-- ==== Sys2Proof/Word.lean ====
section
/-! DEFINITION. The word types of the Spectrum PPU: bytes, operand slots, the command and response words, colours. -/

namespace Sys2Proof

/-- One byte: an element of VRAM (rule R21), or one byte of a serialised command or response word (rule R68). -/
abbrev Byte := BitVec 8

/-- One operand slot or result slot: 16 bits, two's complement (rules R61, R62; `SLOT_W` of rule R9). -/
abbrev Slot := BitVec 16

/-- A command word `CW`: `F E D C B A OP` from bit 103 down to bit 0 (rule R61). -/
abbrev CommandWord := BitVec 104

/-- A response word `RW`: `R2 R1 R0 V` from bit 48 down to bit 0 (rule R62). -/
abbrev ResponseWord := BitVec 49

/-- A colour index 0..15 into the palette (rules R122, R124). -/
abbrev ColourIndex := BitVec 4

/-- A VRAM offset, 0..6911 (rules R21, R40). Rule R41: an access outside this range is unrepresentable. -/
abbrev Offset := Fin 6912

/-- One palette entry: three 8-bit components (rule R28). -/
structure Rgb where
  r : Byte
  g : Byte
  b : Byte
  deriving DecidableEq, Repr, Inhabited

/-- One pixel of an emitted frame: four 8-bit components in the order R, G, B, A (rule R126). -/
structure Rgba where
  r : Byte
  g : Byte
  b : Byte
  a : Byte
  deriving DecidableEq, Repr, Inhabited

end Sys2Proof
end

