-- ==== Sys2Proof/Certificates/Slice0/Obligations.lean ====
section
/-! DEFINITION. The statements about the machine, one `def Obligations.<Name> : Prop` each; OBLIGATIONS.json lists them with
the rules they formalise. The helper definitions they share stand first. -/

namespace Sys2Proof.Claims

open Sys2Proof.Machine

/-- `k` is the bit, and `o` the byte, that holds pixel `(x, y)`; nothing is when `(x, y)` is off the screen (rules R42, R45,
R85). -/
def PixelBit (x y : Int) (o : Offset) (k : Nat) : Prop :=
  ∃ (px : Fin 256) (py : Fin 192), x = (px.val : Int) ∧ y = (py.val : Int) ∧
    o = scrAddr px py ∧ k = 7 - px.val % 8

/-- `t` is `s` with one more response `r` and, at most, another VRAM: the counter, the ROMs, the commands still to present and
the emitted frames are as before. -/
def OnlyVramAndResponse (s t : State) (r : Response) : Prop :=
  t.frame = s.frame ∧ t.sine = s.sine ∧ t.palette = s.palette ∧ t.commands = s.commands ∧
    t.frames = s.frames ∧ t.responses = s.responses ++ [r]

/-- The 18 opcodes of rule R63. -/
def definedOpcodes : List Byte :=
  [0x10, 0x11, 0x12, 0x13, 0x14, 0x20, 0x21, 0x22, 0x23, 0x24, 0x30, 0x40, 0x50, 0x51, 0x52, 0x53, 0x54, 0x55]

/-- The operations that write VRAM (rule R35). -/
def writesVram : Instr → Prop
  | .scraddr _ _ => False
  | .attraddr _ _ => False
  | .setpixel _ _ => True
  | .clrpixel _ _ => True
  | .getpixel _ _ => False
  | .setattr _ _ _ => True
  | .getattr _ _ => False
  | .makeattr _ _ _ _ => False
  | .cls => True
  | .fillattr _ => True
  | .render => False
  | .drawline _ _ _ _ => True
  | .smul8 _ _ => False
  | .sin _ => False
  | .cos _ => False
  | .rotpair _ _ _ _ => False
  | .rotxyz _ _ _ _ _ _ => False
  | .project _ _ _ _ => False

/-- The operations of the math unit (rule R160). -/
def isMath : Instr → Prop
  | .scraddr _ _ => False
  | .attraddr _ _ => False
  | .setpixel _ _ => False
  | .clrpixel _ _ => False
  | .getpixel _ _ => False
  | .setattr _ _ _ => False
  | .getattr _ _ => False
  | .makeattr _ _ _ _ => False
  | .cls => False
  | .fillattr _ => False
  | .render => False
  | .drawline _ _ _ _ => False
  | .smul8 _ _ => True
  | .sin _ => True
  | .cos _ => True
  | .rotpair _ _ _ _ => True
  | .rotxyz _ _ _ _ _ _ => True
  | .project _ _ _ _ => True

/-- The operations that write pixel bytes only (rule R59). -/
def writesPixelsOnly : Instr → Prop
  | .scraddr _ _ => False
  | .attraddr _ _ => False
  | .setpixel _ _ => True
  | .clrpixel _ _ => True
  | .getpixel _ _ => False
  | .setattr _ _ _ => False
  | .getattr _ _ => False
  | .makeattr _ _ _ _ => False
  | .cls => False
  | .fillattr _ => False
  | .render => False
  | .drawline _ _ _ _ => True
  | .smul8 _ _ => False
  | .sin _ => False
  | .cos _ => False
  | .rotpair _ _ _ _ => False
  | .rotxyz _ _ _ _ _ _ => False
  | .project _ _ _ _ => False

/-- The operations that write attribute bytes only (rule R59). -/
def writesAttributesOnly : Instr → Prop
  | .scraddr _ _ => False
  | .attraddr _ _ => False
  | .setpixel _ _ => False
  | .clrpixel _ _ => False
  | .getpixel _ _ => False
  | .setattr _ _ _ => True
  | .getattr _ _ => False
  | .makeattr _ _ _ _ => False
  | .cls => False
  | .fillattr _ => True
  | .render => False
  | .drawline _ _ _ _ => False
  | .smul8 _ _ => False
  | .sin _ => False
  | .cos _ => False
  | .rotpair _ _ _ _ => False
  | .rotxyz _ _ _ _ _ _ => False
  | .project _ _ _ _ => False

/-- An outcome with `f` applied to its next state, if it has one. -/
def onNext (f : State → State) : Host.Outcome State Fault Refusal → Host.Outcome State Fault Refusal
  | .next t => .next (f t)
  | .fault r => .fault r
  | .refused r => .refused r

----

Requirement: Output the data in full, precisely as it appears above.

Task solution:
-- ==== Sys2Proof/Word.lean ====
section
/-! DEFINITION. The word types of the Spectrum PPU: bytes, operand slots, the command and response words, colours. -/

namespace Sys2Proof

/-- One byte: an element of VRAM (rule R21), or one byte of a serialised command or response word (rule R68). -/
abbrev Byte := BitVec 8

/-- One operand slot or result slot: 16 bits, two's complement (rules R61, R62; `SLOT_W` of rule R9). -/
abbrev Slot := BitVec 16

/-- A command word `CW`: `F E D C B A OP` from bit 103 down to bit 0 (rule R61). -/
abbrev CommandWord := BitVec 104

/-- A response word `RW`: `R2 R1 R0 V` from bit 48 down to bit 0 (rule R62). -/
abbrev ResponseWord := BitVec 49

/-- A colour index 0..15 into the palette (rules R122, R124). -/
abbrev ColourIndex := BitVec 4

/-- A VRAM offset, 0..6911 (rules R21, R40). Rule R41: an access outside this range is unrepresentable. -/
abbrev Offset := Fin 6912

/-- One palette entry: three 8-bit components (rule R28). -/
structure Rgb where
  r : Byte
  g : Byte
  b : Byte
  deriving DecidableEq, Repr, Inhabited

/-- One pixel of an emitted frame: four 8-bit components in the order R, G, B, A (rule R126). -/
structure Rgba where
  r : Byte
  g : Byte
  b : Byte
  a : Byte
  deriving DecidableEq, Repr, Inhabited

end Sys2Proof
end

-- ==== Sys2Proof/Certificates/Slice0/Obligations.lean ====
section
/-! DEFINITION. The statements about the machine, one `def Obligations.<Name> : Prop` each; OBLIGATIONS.json lists them with
the rules they formalise. The helper definitions they share stand first. -/

namespace Sys2Proof.Claims

open Sys2Proof.Machine

/-- `k` is the bit, and `o` the byte, that holds pixel `(x, y)`; nothing is when `(x, y)` is off the screen (rules R42, R45,
R85). -/
def PixelBit (x y : Int) (o : Offset) (k : Nat) : Prop :=
  ∃ (px : Fin 256) (py : Fin 192), x = (px.val : Int) ∧ y = (py.val : Int) ∧
    o = scrAddr px py ∧ k = 7 - px.val % 8

/-- `t` is `s` with one more response `r` and, at most, another VRAM: the counter, the ROMs, the commands still to present and
the emitted frames are as before. -/
def OnlyVramAndResponse (s t : State) (r : Response) : Prop :=
  t.frame = s.frame ∧ t.sine = s.sine ∧ t.palette = s.palette ∧ t.commands = s.commands ∧
    t.frames = s.frames ∧ t.responses = s.responses ++ [r]

/-- The 18 opcodes of rule R63. -/
def definedOpcodes : List Byte :=
  [0x10, 0x11, 0x12, 0x13, 0x14, 0x20, 0x21, 0x22, 0x23, 0x24, 0x30, 0x40, 0x50, 0x51, 0x52, 0x53, 0x54, 0x55]

/-- The operations that write VRAM (rule R35). -/
def writesVram : Instr → Prop
  | .scraddr _ _ => False
  | .attraddr _ _ => False
  | .setpixel _ _ => True
  | .clrpixel _ _ => True
  | .getpixel _ _ => False
  | .setattr _ _ _ => True
  | .getattr _ _ => False
  | .makeattr _ _ _ _ => False
  | .cls => True
  | .fillattr _ => True
  | .render => False
  | .drawline _ _ _ _ => True
  | .smul8 _ _ => False
  | .sin _ => False
  | .cos _ => False
  | .rotpair _ _ _ _ => False
  | .rotxyz _ _ _ _ _ _ => False
  | .project _ _ _ _ => False

/-- The operations of the math unit (rule R160). -/
def isMath : Instr → Prop
  | .scraddr _ _ => False
  | .attraddr _ _ => False
  | .setpixel _ _ => False
  | .clrpixel _ _ => False
  | .getpixel _ _ => False
  | .setattr _ _ _ => False
  | .getattr _ _ => False
  | .makeattr _ _ _ _ => False
  | .cls => False
  | .fillattr _ => False
  | .render => False
  | .drawline _ _ _ _ => False
  | .smul8 _ _ => True
  | .sin _ => True
  | .cos _ => True
  | .rotpair _ _ _ _ => True
  | .rotxyz _ _ _ _ _ _ => True
  | .project _ _ _ _ => True

/-- The operations that write pixel bytes only (rule R59). -/
def writesPixelsOnly : Instr → Prop
  | .scraddr _ _ => False
  | .attraddr _ _ => False
  | .setpixel _ _ => True
  | .clrpixel _ _ => True
  | .getpixel _ _ => False
  | .setattr _ _ _ => False
  | .getattr _ _ => False
  | .makeattr _ _ _ _ => False
  | .cls => False
  | .fillattr _ => False
  | .render => False
  | .drawline _ _ _ _ => True
  | .smul8 _ _ => False
  | .sin _ => False
  | .cos _ => False
  | .rotpair _ _ _ _ => False
  | .rotxyz _ _ _ _ _ _ => False
  | .project _ _ _ _ => False

/-- The operations that write attribute bytes only (rule R59). -/
def writesAttributesOnly : Instr → Prop
  | .scraddr _ _ => False
  | .attraddr _ _ => False
  | .setpixel _ _ => False
  | .clrpixel _ _ => False
  | .getpixel _ _ => False
  | .setattr _ _ _ => True
  | .getattr _ _ => False
  | .makeattr _ _ _ _ => False
  | .cls => False
  | .fillattr _ => True
  | .render => False
  | .drawline _ _ _ _ => False
  | .smul8 _ _ => False
  | .sin _ => False
  | .cos _ => False
  | .rotpair _ _ _ _ => False
  | .rotxyz _ _ _ _ _ _ => False
  | .project _ _ _ _ => False

/-- An outcome with `f` applied to its next state, if it has one. -/
def onNext (f : State → State) : Host.Outcome State Fault Refusal → Host.Outcome State Fault Refusal
  | .next t => .next (f t)
  | .fault r => .fault r
  | .refused r => .refused r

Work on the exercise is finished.